Wednesday, June 1, 2011

Are We There Yet?

I know, I know.  I haven't even reached my due date yet, so there really is no reason to feel as antsy as I feel.  But I WANT THIS BABY HERE.  It's just... so uncomfortable.  I'm tired all the time, my belly keeps stretching (and showing it), and everything aches.  I've been so blessed to be able to have a husband to dote on me and weekly prenatal massages, so really, I shouldn't complain.  But I feel like I've been pregnant forever.  I know I should be enjoying these last couple of weeks where I don't have to always be nursing or caring for a newborn.  But I want my body back (as much of it as I can get back).  I miss yoga and salami and a guilt-free glass of red wine.  I miss seeing my toes and being able to roll out of bed without having to grunt or wince in pain (she's sitting very low now).  I want to wear my wedding ring again and not feel like a marshmallow peep all the time.  I'm trying to focus on the few things left on my to-do list, but most of the time I just want to sleep.  I've never felt this tired before and so physically limited.  And don't even get me started on the fact that I now waddle.  Sigh.

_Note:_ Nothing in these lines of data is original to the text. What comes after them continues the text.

/-- The drafts of a chain whose packet is whole go on to the home (R123, R129), END on the last. -/
def State.forwardChain (s : State) (slot c : Nat) : State :=
  let ds := (s.edgeAt slot).drafts.filter (fun d => d.chain == c)
  let e := s.entry slot
  ds.foldl (fun s d =>
    let last := d.depth == ds.length
    if e.home then s.homeDraft slot c d.depth d.tok s.imgGen d.stamp last
    else s.sendTo typItem e.homeGate 3 (draftWord last slot e.gen c d.depth d.tok :: List.replicate 6 idleWord)) s

/-- An unfinished packet of drafts is closed, and what it holds goes on to the home (R129). -/
def State.finishPacket (s : State) (slot : Nat) : State :=
  match (s.edgeAt slot).nextDraft with
  | some (c, _) => (s.closeOut slot).forwardChain slot c
  | none => s

/-- An accepted DRAFT_RESOLVE of `n` drafts of chain `c` at the edge, stamped with its arrival (R134, R135, R139). Answers how many tokens it committed;
none when a BLOCK cancelled the session. -/
def State.resolveStep (s0 : State) (slot c n stamp : Nat) : State × Option Nat :=
  let s := if n = 0 then s0 else s0.finishPacket slot
  let x := s.edgeAt slot
  let e := s.entry slot
  let keep := truncatePrefix e (x.accepted c n) 0
  if keep.any (fun d => d.acts 4) then
    ((((s.closeStep slot).countRejected slot x.drafts.length)).cancelAll slot .policy, none)
  else
    let spread := if x.step = some false then fineOf e.dOut else 0
    let r := (s.closeStep slot).commitDrafts slot spread keep stamp 0
    let s2 := r.1.countRejected slot (x.drafts.length - r.2)
    let s3 := s2.setEdge slot { s2.edgeAt slot with base := (s2.entry slot).length }
    (s3.tellResolve slot c r.2 e.length e.outCount stamp, some r.2)

/-- A word taken from HRP with an uncorrectable code (R491). -/
def State.hrpBad (s : State) (p : Nat) : State := s.trouble .cmdUe 1 Obj.none (some p) 0

/-- The session check of a stream word at HRP intake (R88, R89, R98, R116, R122, R143): the state after the drop, or none when
the word may be processed. A stream that a budget refusal ends takes no more words (R328, log 131). -/
def State.hrpCheck (s : State) (p : Nat) (w : Word) : Option State :=
  let e := s.entry (wSlot w)
  let x := s.edgeAt (wSlot w)
  if !s.hasEdge then some (s.stateDrop p)
  else if e.state = .free ∨ e.gen ≠ wGen w then some (s.staleDrop p)
  else if e.part ≠ p then some (s.stateDrop p)
  else if e.edge && x.turnOpen && x.stopPending.isNone && (e.state == .live || e.state == .speculating) then none
  else some (s.stateDrop p)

It's so funny how throughout the pregnancy all you want is for your baby to stay inside to develop and grow.  Preterm labor is a constant concern.  Now, all I want is for her to make her arrival.  I guess this is Mother Nature's way of helping me actually look forward to the labor and delivery process.  Ah, the master plan!

1 comment:

  1. So true! You feel so uncomfortable that you stop being afraid of labor!